Customer Reviews:
With Sir Edmund Hillary's passing, much of the mountaineering world's remaining grace, humility and reverence have vanished. March 17, 2008 Sir Edmund Hillary, the great mountaineer from New Zealand and Sherpa colleague Tenzing Norgay, battled their way across the slanting snowfields and violent winds, up rocky cliffs and around the icy cornices to the 29,002-foot summit of Mt. Everest. Indeed, a New Zealand beekeeper was one of the first two men ever to stand on top of the world. Hillary was to be even more deeply respected in his lifetime because of the way he used his fame. His strength was not merely physical. It was spiritual, too, which gave him the higher purpose of devoting his later energies to the welfare of the Sherpas - buildings, schools and clinics, bridges, airfields and monastery reconstructions that were sponsored by his Himalayan Trust. During his next 55 years, he was to become one of the most honored men on earth. The most unpretentious and unpompous of mountaineers, He was the opposite of that contemporary mediocrity, the Celebrity, and a genuinely heroic non-celeb. In 2008, He died at the age of 88.

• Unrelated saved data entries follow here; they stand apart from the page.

theorem keep_State_grantRounds {s0 : State} (n : Nat) (s : State) (hs : Keep s0 s) : Keep s0 (State.grantRounds n s) := by
  induction n generalizing s with
  | zero => exact hs
  | succ n ih =>
    unfold State.grantRounds
    apply ih
    repeat' first
      | (with_reducible first | assumption | intro _ | apply keep_State_grantTurn | apply keep_foldl)

theorem keep_State_grantDue {s0 : State} (s : State) (hs : Keep s0 s) : Keep s0 (State.grantDue s) :=
  keep_State_grantRounds _ _ (keep_State_grantGuaranteed _ hs)

theorem keep_State_presentHbm {s0 : State} (s : State) (stream xfer part : Nat) (wr : Bool) (l : List (Nat × Nat)) (hs : Keep s0 s) :
    Keep s0 (State.presentHbm s stream xfer part wr l) := by
  unfold State.presentHbm
  try dsimp only
  repeat' first
    | (with_reducible
        first
          | assumption | intro _ | apply keep_State_present | apply keep_foldl | apply keep_foldl1)
    | simp only [keep_mk]
    | dsimp only | split

theorem keep_State_presentFlash {s0 : State} (s : State) (stream xfer part : Nat) (l : List (Nat × Nat)) (hs : Keep s0 s) :
    Keep s0 (State.presentFlash s stream xfer part l) := by
  unfold State.presentFlash
  try dsimp only
  repeat' first
    | (with_reducible
        first
          | assumption | intro _ | apply keep_State_present | apply keep_foldl)

theorem keep_State_touchMap {s0 : State} (s : State) (u : Nat) (hs : Keep s0 s) :
    Keep s0 (State.touchMap s u) := by
  unfold State.touchMap
  try dsimp only
  repeat' first
    | (with_reducible
        first
          | assumption | intro _ | apply keep_State_touch | apply keep_State_log | apply keep_ite | apply keep_ite1)
    | simp only [keep_mk]

theorem keep_State_readPage {s0 : State} (s : State) (unit a n : Nat) (hs : Keep s0 s) :
    Keep s0 (State.readPage s unit a n).1 := by
  unfold State.readPage
  try dsimp only
  repeat' first
    | (with_reducible
        first
          | assumption | intro _ | apply keep_State_touchMap | apply keep_State_touchBitmap | apply keep_State_touch
          | apply keep_ite | apply keep_ite1)
    | dsimp only | split

theorem keep_State_readMem {s0 : State} (s : State) (unit a n : Nat) (hs : Keep s0 s) :
    Keep s0 (State.readMem s unit a n).1 := by
  unfold State.readMem
  try dsimp only
  repeat' first
    | (with_reducible
        first
          | assumption | intro _ | apply keep_State_readPage | apply keep_foldl | apply keep_foldl1)

theorem keep_State_writeGranule {s0 : State} (s : State) (unit a n en p g : Nat) (h : Keep s0 s) :
    Keep s0 (State.writeGranule s unit a n en p g) := by
  unfold State.writeGranule
  dsimp only
  refine keep_ite h (keep_ite (keep_mem h (mark_wf _ _)) (keep_ite (keep_mem h (clean_wf _ _)) (keep_mem ?_ ?_)))
  · exact keep_ite (keep_State_touchGranule _ _ _ h) h
  · refine foldl_keeps (fun m => Memory.wf m = true) _ (fun m q hm => ?_) _ _
    split
    · exact upsets_del_wf _ _ hm
    · exact hm

theorem keep_State_dirtied {s0 : State} (s : State) (a n : Nat) (hs : Keep s0 s) :
    Keep s0 (State.dirtied s a n) := by
  unfold State.dirtied
  try dsimp only
  repeat' first
    | (with_reducible
        first
          | assumption | intro _ | apply keep_ite | apply keep_ite1)
    | simp only [keep_mk]

theorem keep_State_writePage {s0 : State} (s : State) (unit a n v en p : Nat) (h : Keep s0 s) :
    Keep s0 (State.writePage s unit a n v en p) := by
  unfold State.writePage
  split
  · exact h
  · exact h
  · refine keep_ite h (keep_State_dirtied _ _ _ (keep_mem ?_ (cells_wf _ _ _ _)))
    refine keep_foldl ?_ (fun t i ht => keep_State_writeGranule _ _ _ _ _ _ _ ht)
    have h1 := keep_ite (c := s.region a = .hbm) (keep_State_touchBitmap s a h) h
    generalize (if s.region a = .hbm then s.touchBitmap a else s) = t at h1 ⊢
    exact keep_ite (keep_mem h1 (fun w => written_wf _ _ (unmark_wf _ _ _ _ _ _ _ (cells_wf _ _ _ _ w)))) h1

theorem keep_State_writeMem {s0 : State} (s : State) (unit a n v en p : Nat) (hs : Keep s0 s) :
    Keep s0 (State.writeMem s unit a n v en p) := by
  unfold State.writeMem
  try dsimp only
  repeat' first
    | (with_reducible
        first
          | assumption | intro _ | apply keep_State_writePage | apply keep_foldl)

theorem keep_State_writeAll {s0 : State} (s : State) (unit a n : Nat) (d : Data) (hs : Keep s0 s) :
    Keep s0 (State.writeAll s unit a n d) := by
  unfold State.writeAll
  try dsimp only
  repeat' first
    | (with_reducible
        first
          | assumption | intro _ | apply keep_State_writeMem)

theorem keep_State_poisonRange {s0 : State} (s : State) (a n : Nat) (h : Keep s0 s) : Keep s0 (State.poisonRange s a n) := by
  unfold State.poisonRange
  refine keep_foldl h (fun t c ht => ?_)
  split
  · exact ht
  · repeat' first | with_reducible assumption | simp only [keep_mk] | split
  · refine keep_State_dirtied _ _ _ ?_
    have h1 := keep_ite (c := t.region c.1 = .hbm) (keep_State_touchBitmap t c.1 ht) ht
    generalize (if t.region c.1 = .hbm then t.touchBitmap c.1 else t) = u at h1 ⊢
    refine keep_mem h1 (fun w => markRange_wf _ _ _ ?_)
    split
    · exact written_wf _ _ w
    · exact w

theorem keep_State_touchWords {s0 : State} (s : State) (p n : Nat) (hs : Keep s0 s) :
    Keep s0 (State.touchWords s p n) := by
  unfold State.touchWords
  try dsimp only
  repeat' first
    | (with_reducible
        first
          | assumption | intro _ | apply keep_State_touchBitmap | apply keep_foldl)

theorem keep_State_discardPages {s0 : State} (s : State) (p n : Nat) (h : Keep s0 s) : Keep s0 (State.discardPages s p n) := by
  unfold State.discardPages
  refine keep_State_dirtied _ _ _ (keep_mem (keep_State_touchWords _ _ _ h) (fun w => ?_))
  exact unwritten_wf _ _ _ (unmark_wf _ _ _ _ _ _ _ (cells_filter_wf _ _ w))

theorem keep_State_zeroRange {s0 : State} (s : State) (a n : Nat) (h : Keep s0 s) : Keep s0 (State.zeroRange s a n) := by
  unfold State.zeroRange
  exact keep_mem h (fun w => unmark_wf _ _ _ _ _ _ _ (cells_filter_wf _ _ w))

theorem keep_State_putWord {s0 : State} (s : State) (a w : Nat) (hs : Keep s0 s) :
    Keep s0 (State.putWord s a w) := by
  unfold State.putWord
  try dsimp only
  repeat' first
    | (with_reducible
        first
          | assumption | intro _ | apply keep_State_writeMem)

theorem keep_State_readDrum {s0 : State} (s : State) (k d unit a n : Nat) (hs : Keep s0 s) :
    Keep s0 (State.readDrum s k d unit a n).1 := by
  unfold State.readDrum
  try dsimp only
  repeat' first
    | (with_reducible
        first
          | assumption | intro _ | apply keep_State_readMem | apply keep_ite | apply keep_ite1)

theorem keep_State_flushEntry {s0 : State} (s : State) (unit : Nat) (e : MergeEntry) (hs : Keep s0 s) :
    Keep s0 (State.flushEntry s unit e) := by
  unfold State.flushEntry
  try dsimp only
  repeat' first
    | (with_reducible
        first
          | assumption | intro _ | apply keep_State_log | apply keep_State_presentHbm | apply keep_State_touch
          | apply keep_State_writeMem | apply keep_ite)

theorem keep_State_flushMerge {s0 : State} (s : State) (k d : Nat) (pick : MergeEntry → Bool) (hs : Keep s0 s) :
    Keep s0 (State.flushMerge s k d pick) := by
  unfold State.flushMerge
  try dsimp only
  repeat' first
    | (with_reducible
        first
          | assumption | intro _ | apply keep_State_flushEntry | apply keep_State_setDrum | apply keep_foldl)

theorem keep_State_writeLine {s0 : State} (s : State) (k d part unit a n v en p : Nat) (hs : Keep s0 s) :
    Keep s0 (State.writeLine s k d part unit a n v en p) := by
  unfold State.writeLine
  try dsimp only
  repeat' first
    | (with_reducible
        first
          | assumption | intro _ | apply keep_State_flushMerge | apply keep_State_setDrum | apply keep_State_writeMem
          | apply keep_ite | apply keep_ite1)
    | dsimp only | split

theorem keep_State_writeDrum {s0 : State} (s : State) (k d part unit a n v en p : Nat) (hs : Keep s0 s) :
    Keep s0 (State.writeDrum s k d part unit a n v en p) := by
  unfold State.writeDrum
  try dsimp only
  repeat' first
    | (with_reducible
        first
          | assumption | intro _ | apply keep_State_writeLine | apply keep_State_writeMem | apply keep_ite
          | apply keep_ite1 | apply keep_foldl)

-- ===== Sys2Proof/Machine/Journal.lean =====

theorem keep_State_journalRoom {s0 : State} (n : Nat) (s : State)  (hs : Keep s0 s) : Keep s0 (State.journalRoom n s ) := by
  induction n generalizing s  with
  | zero => exact hs
  | succ n ih =>
    unfold State.journalRoom
    try dsimp only
    repeat' first
      | (with_reducible
          first
            | assumption | intro _ | apply ih | apply keep_State_log | apply keep_ite)
      | simp only [keep_mk] | dsimp only | split

theorem keep_State_journal {s0 : State} (s : State) (p writer : Nat) (global : Bool) (addr n : Nat) (hs : Keep s0 s) :
    Keep s0 (State.journal s p writer global addr n) := by
  unfold State.journal
  try dsimp only
  repeat' first
    | (with_reducible
        first
          | assumption | intro _ | apply keep_State_journalRoom | apply keep_ite | apply keep_ite1)
    | simp only [keep_mk]

theorem keep_State_journalDrum {s0 : State} (s : State) (p k d addr n : Nat) (hs : Keep s0 s) :
    Keep s0 (State.journalDrum s p k d addr n) := by
  unfold State.journalDrum
  try dsimp only
  repeat' first
    | (with_reducible
        first
          | assumption | intro _ | apply keep_State_journal | apply keep_ite)

-- ===== Sys2Proof/Machine/Span.lean =====

theorem keep_State_presentFor {s0 : State} (s : State) (a : Actor) (wr : Bool) (ad n : Nat) (hs : Keep s0 s) :
    Keep s0 (State.presentFor s a wr ad n) := by
  unfold State.presentFor
  try dsimp only
  repeat' first
    | (with_reducible
        first
          | assumption | intro _ | apply keep_State_presentHbm | apply keep_ite)

-- ===== Sys2Proof/Machine/FabricOps.lean =====

theorem keep_State_forward {s0 : State} (s : State) (i : Nat) (r : RegName) (j k : Nat) (w : BitVec 64) (hs : Keep s0 s) :
    Keep s0 (State.forward s i r j k w) := by
  unfold State.forward
  try dsimp only
  repeat' first
    | (with_reducible
        first
          | assumption | intro _ | apply keep_ite | apply keep_ite1)
    | simp only [keep_mk]

theorem keep_State_stepItem {s0 : State} (s : State) (p h : Nat) (hs : Keep s0 s) :
    Keep s0 (State.stepItem s p h) := by
  unfold State.stepItem
  try dsimp only
  repeat' first
    | (with_reducible
        first
          | assumption | intro _ | apply keep_ite | apply keep_ite1)
    | simp only [keep_mk]

theorem keep_State_sendCtl {s0 : State} (s : State) (i : Nat) (retry : Option Nat) (hs : Keep s0 s) :
    Keep s0 (State.sendCtl s i retry) := by
  unfold State.sendCtl
  try dsimp only
  repeat' first
    | (with_reducible
        first
          | assumption | intro _)
    | simp only [keep_mk]

theorem keep_State_putOut {s0 : State} (s : State) (p : Pkt) (hs : Keep s0 s) :
    Keep s0 (State.putOut s p) := by
  unfold State.putOut
  try dsimp only
  repeat' first
    | (with_reducible
        first
          | assumption | intro _ | apply keep_State_sendCtl | apply keep_ite | apply keep_ite1)
    | simp only [keep_mk]

theorem keep_State_setTag {s0 : State} (s : State) (n t : Nat) (x : Tag) (hs : Keep s0 s) :
    Keep s0 (State.setTag s n t x) := by
  unfold State.setTag
  try dsimp only
  repeat' first
    | (with_reducible
        first
          | assumption | intro _)
    | simp only [keep_mk]

theorem keep_State_chargeOut {s0 : State} (s : State) (part : Nat) (sub : Option Nat) (port bytes : Nat) (hs : Keep s0 s) :
    Keep s0 (State.chargeOut s part sub port bytes) := by
  unfold State.chargeOut
  try dsimp only
  repeat' first
    | (with_reducible
        first
          | assumption | intro _ | apply keep_State_regCharge | apply keep_State_acct | apply keep_ite
          | apply keep_ite1)
    | dsimp only | split

theorem keep_State_chargeIn {s0 : State} (s : State) (sub : Option Nat) (port bytes : Nat) (hs : Keep s0 s) :
    Keep s0 (State.chargeIn s sub port bytes) := by
  unfold State.chargeIn
  try dsimp only
  repeat' first
    | (with_reducible
        first
          | assumption | intro _ | apply keep_State_acct | apply keep_ite | apply keep_ite1)
    | dsimp only | split

theorem keep_State_noteRelease {s0 : State} (s : State) (h : Held) (hs : Keep s0 s) :
    Keep s0 (State.noteRelease s h) := by
  unfold State.noteRelease
  try dsimp only
  repeat' first
    | (with_reducible
        first
          | assumption | intro _)
    | simp only [keep_mk]

theorem keep_State_sendOut {s0 : State} (s : State) (part : Nat) (p : Pkt) (hs : Keep s0 s) :
    Keep s0 (State.sendOut s part p) := by
  unfold State.sendOut
  try dsimp only
  repeat' first
    | (with_reducible
        first
          | assumption | intro _ | apply keep_State_putOut | apply keep_State_noteRelease)

theorem keep_State_selfAnswer {s0 : State} (s : State) (p : Pkt) (hs : Keep s0 s) :
    Keep s0 (State.selfAnswer s p) := by
  unfold State.selfAnswer
  try dsimp only
  repeat' first
    | (with_reducible
        first
          | assumption | intro _ | apply keep_State_fresh | apply keep_ite | apply keep_ite1)
    | simp only [keep_mk]

theorem keep_State_emit {s0 : State} (s : State) (part : Nat) (seg : Option Sys2Proof.CtxId) (p : Pkt) (hs : Keep s0 s) :
    Keep s0 (State.emit s part seg p) := by
  unfold State.emit
  try dsimp only
  repeat' first
    | (with_reducible
        first
          | assumption | intro _ | apply keep_State_putOut | apply keep_State_selfAnswer | apply keep_State_log
          | apply keep_State_sendOut | apply keep_ite | apply keep_ite1)
    | simp only [keep_mk]
    | dsimp only | split

theorem keep_State_killTag {s0 : State} (s : State) (n t : Nat) (hs : Keep s0 s) :
    Keep s0 (State.killTag s n t) := by
  unfold State.killTag
  try dsimp only
  repeat' first
    | (with_reducible
        first
          | assumption | intro _ | apply keep_State_setTag | apply keep_State_logLimited | apply keep_State_count
          | apply keep_State_log)
    | dsimp only | split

Edmund Hillary went to Nepal to climb Mount Everest. He left behind schools, hospitals and health clinics. Today, more often than not climbers arrive with helicopters and TV cameras and in their wake leave a mountain littered with trash and corpses. Hillary was a humble and selfless, insisting that he and Sherpa colleague conquered the mountain as one, refusing the distinction of being the first. Climbers today pound their chests and stuff their bottomless egos with self-aggrandizement. With Sir Edmund Hillary's passing, much of the mountaineering world's remaining grace, humility and reverence have vanished.
- Brian D'Ambrosio
A titanic figure. Humble, generous, driven - a man who lived for 55 years in Everest's shadow. January 14, 2008 Sir Edmund Hillary was an extraordinary man, who grew up in the most humble surroundings and driven, ultimately by his lifelong sense of being inadequate: of not measuring up. He suffered this at the hands of a cold father, and at a prestigious school that offered discouragement to young Edmund - labelling him as as an awkward misfit.
Solitary by nature, he found in New Zealand a love for the outdoors and a passion for the mountains. Of course by 1953 his fitness, and drive, took him to the top of Mt Everest, alongside Tenzing Norgay, and for the next 55 years Hillary lived in the shadow of that mountain.
By his choice he spent most of these incredible years giving himself to the people of Nepal - helping build schools, hospitals and airstrips not only through fund raising, but through hard physical work. In a sense he found a place where he really belonged and where he was loved.
Ed Hillary's own books suffer somewhat because his story has been too often repeated. How many times has he been asked to describe the feat of scaling Everest? Over the years the story has been worn through familiarity and its power eroded - and his own writing has shown not only this natural erosion, but has also revealed his own taciturn unwillingness to discuss himself in depth.
In this volume however, Johnston performs a wonderful job in capturing the heart of the man, and the glory of his personal journey. His commitment to the people of Nepal is an inspiration that has helped fire many others including fellow mountaieer Greg Mortenson Three Cups of Tea: One Man's Mission to Promote Peace . . . One School at a Time.
Many of our world heroes, I'm thinking of Gagarin, or of Neil Armstrong, largely withdrew from public life. Hillary, perhaps because of his personal self-doubt kept trying to conquer his own sense of inadequacy, and as a result became an accessible soul who will continue to inspire.
This book is, in my view, the best of the Hillary books available.